### YOUR OBJECTIVE
Please copy out every line in the entries that includes the word "noticeStage".
>>
theorem noticesKept_eq (s : State) : s.noticesKept =
    if s.xi.noticeStage = .notBegun then s.xi.notices.filter (fun n => !n.isLapse)
    else s.xi.notices.take 1 ++ (s.xi.notices.drop 1).filter (fun n => !n.isLapse) := by
  unfold State.noticesKept
  cases s.xi.notices with
  | nil => split_ifs <;> rfl
  | cons n ns => rfl

theorem Lease.holds_iff (l : Lease) : l.holds = true ↔ l.st = .held ∨ l.st = .lingering := by
  rw [Lease.holds]
  cases l.st <;> simp

/-- R20: the answers of a CLEAR_FLOOR: the waiters', then its own. -/
def State.floorAnswers (s : State) (c : Nat) : List (Nat × Answer) :=
  s.clearedAnswers ++ [(c, ⟨.ok, 0, 0, .clearFloor (Table.select s.clearedByFloor s.lt.leases).length s.allWaiters.length⟩)]

/-- R109: what CLEAR_FLOOR makes of the records is read from the records and the notices. -/
theorem clearedByFloor_congr (hn : t.xi.notices = s.xi.notices) (hstage : t.xi.noticeStage = s.xi.noticeStage) :
    t.clearedByFloor = s.clearedByFloor := by
  funext i l
  unfold State.clearedByFloor State.lapseBegun
  rw [hn, hstage]

theorem noticesKept_congr (hn : t.xi.notices = s.xi.notices) (hstage : t.xi.noticeStage = s.xi.noticeStage) :
    t.noticesKept = s.noticesKept := by
  unfold State.noticesKept
  rw [hn, hstage]

/-- R20, R84, R109: the whole of a CLEAR_FLOOR, block by block. -/
theorem clearFloorEvent_eq (s : State) (c : Nat) : s.clearFloorEvent c = { s with
    xi := { s.xi with
      notices := s.noticesKept
      writeList := (s.handAnswers (s.floorAnswers c)).xi.writeList
      cells := (s.handAnswers (s.floorAnswers c)).xi.cells }
    lt.leases := Table.mapEntries Lease.atReset s.cleared s.lt.leases
    et := (s.clearWaiters.freeEvent s.holders).et
    su := (s.clearWaiters.freeEvent s.holders).su
    wu := { s.wu with queues := [], stall := [], due := addNumbers (s.holders.map Lease.pool) [] } } := by
  have hframe := handAnswers_frame s s.clearedAnswers
  have hby : s.clearWaiters.clearedByFloor = s.clearedByFloor :=
    clearedByFloor_congr (by rw [clearWaiters_eq, hframe]) (by rw [clearWaiters_eq, hframe])
  have hcleared : s.clearWaiters.cleared = s.cleared := by
    funext i l
    rw [State.cleared, State.cleared, hby]
  have hkept : s.clearWaiters.noticesKept = s.noticesKept :=
    noticesKept_congr (by rw [clearWaiters_eq, hframe]) (by rw [clearWaiters_eq, hframe])
  have hlt : s.clearWaiters.lt = s.lt := by rw [clearWaiters_eq]
  have hholders : s.clearWaiters.holders = s.holders := by rw [State.holders, hlt]; rfl
  have hwu : s.clearWaiters.wu = { s.wu with queues := [], stall := [], due := [] } := by rw [clearWaiters_eq]
  have hreport : (if (!(Table.select s.clearedByFloor s.lt.leases).isEmpty) = true
      then (s.clearWaiters.freeEvent s.holders).reportRecordFree.wu else (s.clearWaiters.freeEvent s.holders).wu) =
      { s.wu with queues := [], stall := [], due := addNumbers (s.holders.map Lease.pool) [] } := by
    have h : (s.clearWaiters.freeEvent s.holders).wu =
        { s.wu with queues := [], stall := [], due := addNumbers (s.holders.map Lease.pool) [] } := by rw [freeEvent_wu, hwu]
    simp only [State.reportRecordFree, State.makeDue, h]
    split_ifs <;> rfl
  unfold State.clearFloorEvent
  rw [clearLeases_released, released_eq, hcleared, hkept, hlt, hholders, hby, hreport]
  generalize s.clearWaiters.freeEvent s.holders = u
  rw [clearWaiters_eq, State.floorAnswers, handAnswers_append, hframe]
  rfl
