-- ==== Sys2Proof/Proofs/Requeue.lean ====
section
/-! SUPPORT. Every operation of the model commutes with a change of the queue of waiting commands, so no command reads it (O2). An
operation without a branch does so by its definition; the lemmas below are for those that branch or fold, in the order of the model. -/

namespace Sys2Proof.Machine

/-- The state with other commands waiting. -/
def State.requeued (s : State) (l : List Instr) : State := { s with pending := l }

section
variable (s : State) (l : List Instr)

theorem ite_requeued {s t s' t' : State} {l : List Instr} {c : Prop} [Decidable c] (hs : s' = s.requeued l) (ht : t' = t.requeued l) :
    (if c then s' else t') = (if c then s else t).requeued l := by
  subst hs ht
  split_ifs <;> rfl

theorem foldl_requeued {α : Type} {f : State → α → State} (h : ∀ s l a, f (s.requeued l) a = (f s a).requeued l) (as : List α) :
    as.foldl f (s.requeued l) = (as.foldl f s).requeued l := by
  induction as generalizing s with
  | nil => rfl
  | cons a as ih => rw [List.foldl_cons, List.foldl_cons, h, ih]

theorem requeued_xi : (s.requeued l).xi = s.xi := rfl

theorem requeued_mu : (s.requeued l).mu = s.mu := rfl

theorem requeued_wu : (s.requeued l).wu = s.wu := rfl

theorem requeued_install : (s.requeued l).install = s.install := rfl

theorem requeued_decision : (s.requeued l).decision = s.decision := rfl

/-! ### Interrupts and transfers -/

theorem setCauseNotice_requeued : (s.requeued l).setCauseNotice = s.setCauseNotice.requeued l := ite_requeued rfl rfl

theorem setCauseFault_requeued : (s.requeued l).setCauseFault = s.setCauseFault.requeued l := ite_requeued rfl rfl

theorem takeEnable_requeued (enable : Bool) : (s.requeued l).takeEnable enable = (s.takeEnable enable).requeued l :=
  ite_requeued rfl rfl

theorem rereadConsumed_requeued : (s.requeued l).rereadConsumed = s.rereadConsumed.requeued l := ite_requeued rfl rfl

theorem issueFirstWrite_requeued : (s.requeued l).issueFirstWrite = s.issueFirstWrite.requeued l := by
  unfold State.issueFirstWrite
  rw [requeued_xi]
  rcases s.xi.writeList with _ | ⟨_ | _, _⟩ <;> rfl

theorem issueStatusWrite_requeued : (s.requeued l).issueStatusWrite = s.issueStatusWrite.requeued l := by
  unfold State.issueStatusWrite
  rw [requeued_xi]
  rcases s.xi.writeList with _ | ⟨_ | _, _⟩ <;> rfl

theorem firstWriteDone_requeued : (s.requeued l).firstWriteDone = s.firstWriteDone.requeued l :=
  ite_requeued (issueStatusWrite_requeued s l) rfl

theorem issueNoticeEntry_requeued : (s.requeued l).issueNoticeEntry = s.issueNoticeEntry.requeued l := by
  unfold State.issueNoticeEntry
  rw [requeued_xi]
  cases s.xi.notices <;> rfl

theorem issueNoticeCount_requeued : (s.requeued l).issueNoticeCount = s.issueNoticeCount.requeued l := by
  unfold State.issueNoticeCount
  rw [requeued_xi]
  cases s.xi.notices <;> rfl

theorem issuePagePart_requeued : (s.requeued l).issuePagePart = s.issuePagePart.requeued l := by
  unfold State.issuePagePart
  rw [requeued_mu]
  cases s.mu.page
  case writing => exact ite_requeued rfl rfl
  all_goals rfl

theorem nextPagePart_requeued : (s.requeued l).nextPagePart = s.nextPagePart.requeued l :=
  ite_requeued (issuePagePart_requeued s l) rfl

theorem issueImageRead_requeued : (s.requeued l).issueImageRead = s.issueImageRead.requeued l := by
  unfold State.issueImageRead
  rw [requeued_install]
  cases s.install <;> rfl

theorem nextImageRead_requeued : (s.requeued l).nextImageRead = s.nextImageRead.requeued l :=
  ite_requeued (issueImageRead_requeued s l) rfl

/-! ### Engine states -/

theorem resume_requeued : (s.requeued l).resume = s.resume.requeued l := by
  have hretries : (s.requeued l).issueRetries = s.issueRetries.requeued l :=
    foldl_requeued { s with xi.retry := [] } l (fun _ _ _ => rfl) s.xi.retry
  have hwrite (s : State) : (s.requeued l).resumeWriteList = s.resumeWriteList.requeued l :=
    ite_requeued (issueStatusWrite_requeued s l) rfl
  have hnotices (s : State) : (s.requeued l).resumeNotices = s.resumeNotices.requeued l :=
    ite_requeued (issueNoticeCount_requeued s l) rfl
  have hpage (s : State) : (s.requeued l).resumePage = s.resumePage.requeued l := by
    have hpart := issuePagePart_requeued s l
    unfold State.resumePage
    rw [requeued_mu]
    rcases s.mu.page with _ | _ | ⟨_, _, _ | _⟩
    case writing.false => exact hpart
    all_goals rfl
  have himage (s : State) : (s.requeued l).resumeImage = s.resumeImage.requeued l := by
    have hread := issueImageRead_requeued s l
    unfold State.resumeImage
    rw [requeued_install]
    cases s.install with
    | reading im =>
      exact ite_requeued (issueImageRead_requeued
        { s with install := .reading { im with bytes := [], crc := crcStart, readTag := none, restart := false } } l)
        (ite_requeued hread rfl)
    | idle => rfl
    | committing _ _ _ _ => rfl
  unfold State.resume
  rw [hretries, hwrite, hnotices, hpage, himage]

theorem leaveOffline_requeued (target : EngineState) : (s.requeued l).leaveOffline target = (s.leaveOffline target).requeued l :=
  ite_requeued rfl rfl

theorem requestDmaState_requeued (target : EngineState) :
    (s.requeued l).requestDmaState target = (s.requestDmaState target).requeued l := by
  have hoffline := leaveOffline_requeued s l target
  unfold State.requestDmaState
  rw [requeued_xi]
  cases s.xi.engine
  case offline => exact hoffline
  case still => exact resume_requeued { s.loadGrace with xi.engine := target } l
  case faulted => exact resume_requeued { s with xi.engine := target } l
  all_goals rfl

theorem requestStillState_requeued : (s.requeued l).requestStillState = s.requestStillState.requeued l := by
  have hoffline := leaveOffline_requeued s l .still
  unfold State.requestStillState
  rw [requeued_xi]
  cases s.xi.engine
  case offline => exact hoffline
  all_goals rfl

/-! ### Registers and cells -/

theorem writeBaseLo_requeued (value : Word) : (s.requeued l).writeBaseLo value = (s.writeBaseLo value).requeued l := by
  unfold State.writeBaseLo
  rw [requeued_xi]
  cases s.xi.engine <;> rfl

theorem writeBaseHi_requeued (value : Word) : (s.requeued l).writeBaseHi value = (s.writeBaseHi value).requeued l := by
  unfold State.writeBaseHi
  rw [requeued_xi]
  cases s.xi.engine <;> rfl

theorem requeued_cell (c : Nat) : (s.requeued l).cell c = s.cell c := rfl

theorem requeued_lease (i : Nat) : (s.requeued l).lease i = s.lease i := rfl

theorem requeued_pool (p : Nat) : (s.requeued l).pool p = s.pool p := rfl

theorem requeued_queue (p : Nat) : (s.requeued l).queue p = s.queue p := rfl

theorem requeued_transfer (tag : Nat) : (s.requeued l).transfer tag = s.transfer tag := rfl

theorem postCell_requeued (c : Nat) : (s.requeued l).postCell c = (s.postCell c).requeued l := by
  unfold State.postCell
  refine ite_requeued rfl ?_
  rw [requeued_cell]
  cases (s.cell c).st <;> rfl

theorem retireWrite_requeued : (s.requeued l).retireWrite = s.retireWrite.requeued l := by
  unfold State.retireWrite
  rw [requeued_xi]
  rcases s.xi.writeList with _ | ⟨_ | _, _⟩ <;> rfl

theorem noticeDelivered_requeued (n : Notice) : (s.requeued l).noticeDelivered n = (s.noticeDelivered n).requeued l := by
  cases n with
  | answer c r p => rfl
  | lapse index generation p => exact ite_requeued rfl rfl
  | meter => rfl

theorem noticeWrittenEvent_requeued : (s.requeued l).noticeWrittenEvent = s.noticeWrittenEvent.requeued l := by
  unfold State.noticeWrittenEvent
  rw [requeued_xi]
  cases s.xi.notices with
  | nil => rfl
  | cons n rest =>
    have hcause := setCauseNotice_requeued
      { s with xi.written := s.xi.written + 1, xi.notices := rest, xi.noticeStage := .notBegun } l
    exact (congrArg (fun u : State => u.noticeDelivered n) hcause).trans (noticeDelivered_requeued _ l n)

theorem failTransfer_requeued (x : Transfer) : (s.requeued l).failTransfer x = (s.failTransfer x).requeued l := by
  rw [failTransfer_eq, failTransfer_eq]
  rfl

/-! ### Leases and waiters -/

theorem freeEvent_requeued (ls : List Lease) : (s.requeued l).freeEvent ls = (s.freeEvent ls).requeued l := by
  rw [freeEvent_congr (s := s) (t := s.requeued l) ls rfl rfl rfl]
  exact congrArg (fun u : State => u.requeued l) (freeEvent_eq s ls).symm

theorem released_requeued (f : Nat → Lease → Lease) (notices : List Notice) (inbox : List MeterCount) (freed : List Lease) (report : Bool) :
    (s.requeued l).released f notices inbox freed report = (s.released f notices inbox freed report).requeued l := by
  rw [released_eq, released_eq, freeEvent_requeued]
  cases report <;> rfl

theorem ageLeases_requeued : (s.requeued l).ageLeases = s.ageLeases.requeued l := by
  rw [ageLeases_eq, ageLeases_eq, released_requeued]
  rfl

theorem clearLeases_requeued : (s.requeued l).clearLeases = s.clearLeases.requeued l := by
  rw [clearLeases_released, clearLeases_released, released_requeued]
  rfl

theorem returnRecords_requeued (skip : Bool) (chosen : Nat → Lease → Bool) :
    (s.requeued l).returnRecords skip chosen = (s.returnRecords skip chosen).requeued l := by
  rw [returnRecords_released, returnRecords_released, released_requeued]
  rfl

theorem flushQueue_requeued (p : Nat) (r : Result) : (s.requeued l).flushQueue p r = (s.flushQueue p r).requeued l :=
  foldl_requeued (s.setQueue p []) l (fun _ _ _ => rfl) (s.queue p)

theorem countDeadlines_requeued : (s.requeued l).countDeadlines = s.countDeadlines.requeued l := by
  unfold State.countDeadlines
  exact congrArg (fun u : State => u.makeDue s.expiringHeads) (foldl_requeued
    { s with wu.queues := Table.mapEntries [] (fun _ q => (q.filter (fun w => !w.expiring)).map Waiter.counted) s.wu.queues } l
    (fun _ _ _ => rfl) s.expiringWaiters)

theorem waitTick_requeued : (s.requeued l).waitTick = s.waitTick.requeued l := ite_requeued (countDeadlines_requeued s l) rfl

theorem tickWaitUnit_requeued : (s.requeued l).tickWaitUnit = s.tickWaitUnit.requeued l := by
  have htick := waitTick_requeued s l
  unfold State.tickWaitUnit
  rw [requeued_wu]
  cases s.wu.exam with
  | none => exact htick
  | some e => rfl
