-- ==== Sys2Proof/Machine/Ops.lean ====
section
/-! DEFINITION. The named operations every command shares: bytes of blocks, the cipher port, the error log, the
response, taking an error, and what the host can do between steps. -/

namespace Sys2Proof.Machine

/-! ### Byte strings and blocks (00_scope.md R14, R15) -/

/-- The 16 bytes of a block, index 0 first (R14, R15). -/
def blockBytes (b : Block) : List Byte := beBytes 16 b.toNat

/-- `blk`: the block a byte string of 16 bytes spells (R15). -/
def blockOf (bytes : List Byte) : Block := BitVec.ofNat 128 (beNat bytes)

/-- `b[i]`, the byte at index `i` of a block (R14). -/
def blockByte (b : Block) (i : Nat) : Byte := (blockBytes b).getD i 0

/-- `b[i] <- d`, the write of one byte of a block register (R17). -/
def setBlockByte (b : Block) (i : Nat) (d : Byte) : Block := blockOf ((blockBytes b).set i d)

/-- `s || 0^(n - len(s))`: a byte string filled up with zero bytes (R14). -/
def zeroFill (n : Nat) (bytes : List Byte) : List Byte := bytes ++ List.replicate (n - bytes.length) 0

/-- The 32 bytes of a key register. -/
def keyRegBytes (k : KeyReg) : List Byte := beBytes 32 k.toNat

/-- `key || 0^(32 - len(key))` as a key register (R132, R133). -/
def keyRegOf (key : List Byte) : KeyReg := BitVec.ofNat 256 (beNat (zeroFill 32 key))

/-- The length register's value for a key of `n` bytes (R132, R133). -/
def keyLenOf (n : Nat) : KeyLen := if n = 16 then .bytes16 else if n = 32 then .bytes32 else .noKey

/-! ### The outcome of a procedure (00_scope.md R17, R18) -/

/-- How a procedure ends: it answers a value, or it raises an error; in both cases with the state it leaves (R18: "a
`raise` inside a procedure ends the whole command"). -/
inductive Proc (α : Type) where
  | ok (v : α) (s : State)
  | raise (e : Err) (s : State)

/-- The next statement of a procedure, run when no error was raised before it (R18). -/
def andThen {α β : Type} (m : Proc α) (f : α → State → Proc β) : Proc β :=
  match m with
  | .ok v s => f v s
  | .raise e s => .raise e s

/-! ### The cipher port (20_memory.md R55) -/

/-- The loaded prefix of the selected key register (R23, R55). -/
def keyBytes (sel : KeySel) (s : State) : List Byte :=
  match sel with
  | .mac => (keyRegBytes s.kmac).take (keyLenBytes s.kmacLen)
  | .ctr => (keyRegBytes s.kctr).take (keyLenBytes s.kctrLen)

/-- One request on the cipher port, `E(KMAC, b)` or `E(KCTR, b)` (R17, R55): the answer, and the state with the request
recorded. -/
def encipher (E : Cipher) (sel : KeySel) (b : Block) (s : State) : Block × State :=
  (E (keyBytes sel s) b, { s with cipherPort := s.cipherPort ++ [⟨sel, b⟩] })

/-! ### Responses and errors (30_encoding.md R71, 60_exceptions.md R245, R250) -/

/-- A response packet: `ST`, `OP`, two zero bytes, `RLEN`, the response payload (R71). -/
def responsePacket (st op : Byte) (out : List Byte) : List Byte :=
  [st, op, 0, 0] ++ beBytes 4 out.length ++ out

/-- One response packet goes out on the response stream (R53, R71). -/
def respond (st op : Byte) (out : List Byte) (s : State) : State :=
  { s with respStream := s.respStream ++ responsePacket st op out }

/-- The error log takes an error: `LASTERR <- ST ; ESTICKY <- ESTICKY | (1 << ST)` (R245). -/
def logError (e : Err) (s : State) : State :=
  { s with lasterr := errCode e, esticky := s.esticky ||| stickyBit e }

/-- Taking an error, the engine's one kind of exception (R240, R245, R250): the log takes it and the response is the 8
bytes `ST OP 0 0 0 0 0 0`. There is no handler, no saved state and no return from an error (R240, R252). -/
def takeError (op : Byte) (e : Err) (s : State) : State := respond (errCode e) op [] (logError e s)

/-- The end of a command with opcode byte `op`: status `OK` and the payload `out`, or the error raised (R17). -/
def complete (op : Byte) : Proc (List Byte) → Host.Outcome State Fault Refusal
  | .ok out s => .next (respond okCode op out s)
  | .raise e s => .next (takeError op e s)

/-! ### Registers to their reset values (41_config.md R134, 70_reset_and_hazards.md R270) -/

/-- Every register of R20 except the error log to its reset value; the ports are no registers (R134). -/
def wipeRegisters (s : State) : State :=
  { State.reset with
    lasterr := s.lasterr, esticky := s.esticky
    cmdStream := s.cmdStream, respStream := s.respStream, cipherPort := s.cipherPort }

/-! ### What the host can do between two steps (log 7) -/

/-- The host presents bytes on the command stream (R9, R50). -/
def hostSend (bytes : List Byte) (s : State) : State := { s with cmdStream := s.cmdStream ++ bytes }

/-- The host takes the first `n` bytes of the response stream (R10, R50). -/
def hostTake (n : Nat) (s : State) : State := { s with respStream := s.respStream.drop n }

/-- The external reset, applied between steps (R270): every register at its reset value, the error log too. DESIGN
CHOICE (log 7): bytes in transit on the streams belong to the transport and stay. -/
def hostReset (s : State) : State :=
  { State.reset with
    cmdStream := s.cmdStream, respStream := s.respStream, cipherPort := s.cipherPort }

end Sys2Proof.Machine
end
<<
### RESULT FOR THIS EXERCISE
    if s.xi.noticeStage = .notBegun then s.xi.notices.filter (fun n => !n.isLapse)
theorem clearedByFloor_congr (hn : t.xi.notices = s.xi.notices) (hstage : t.xi.noticeStage = s.xi.noticeStage) :
theorem noticesKept_congr (hn : t.xi.notices = s.xi.notices) (hstage : t.xi.noticeStage = s.xi.noticeStage) :
      { s with xi.written := s.xi.written + 1, xi.notices := rest, xi.noticeStage := .notBegun } l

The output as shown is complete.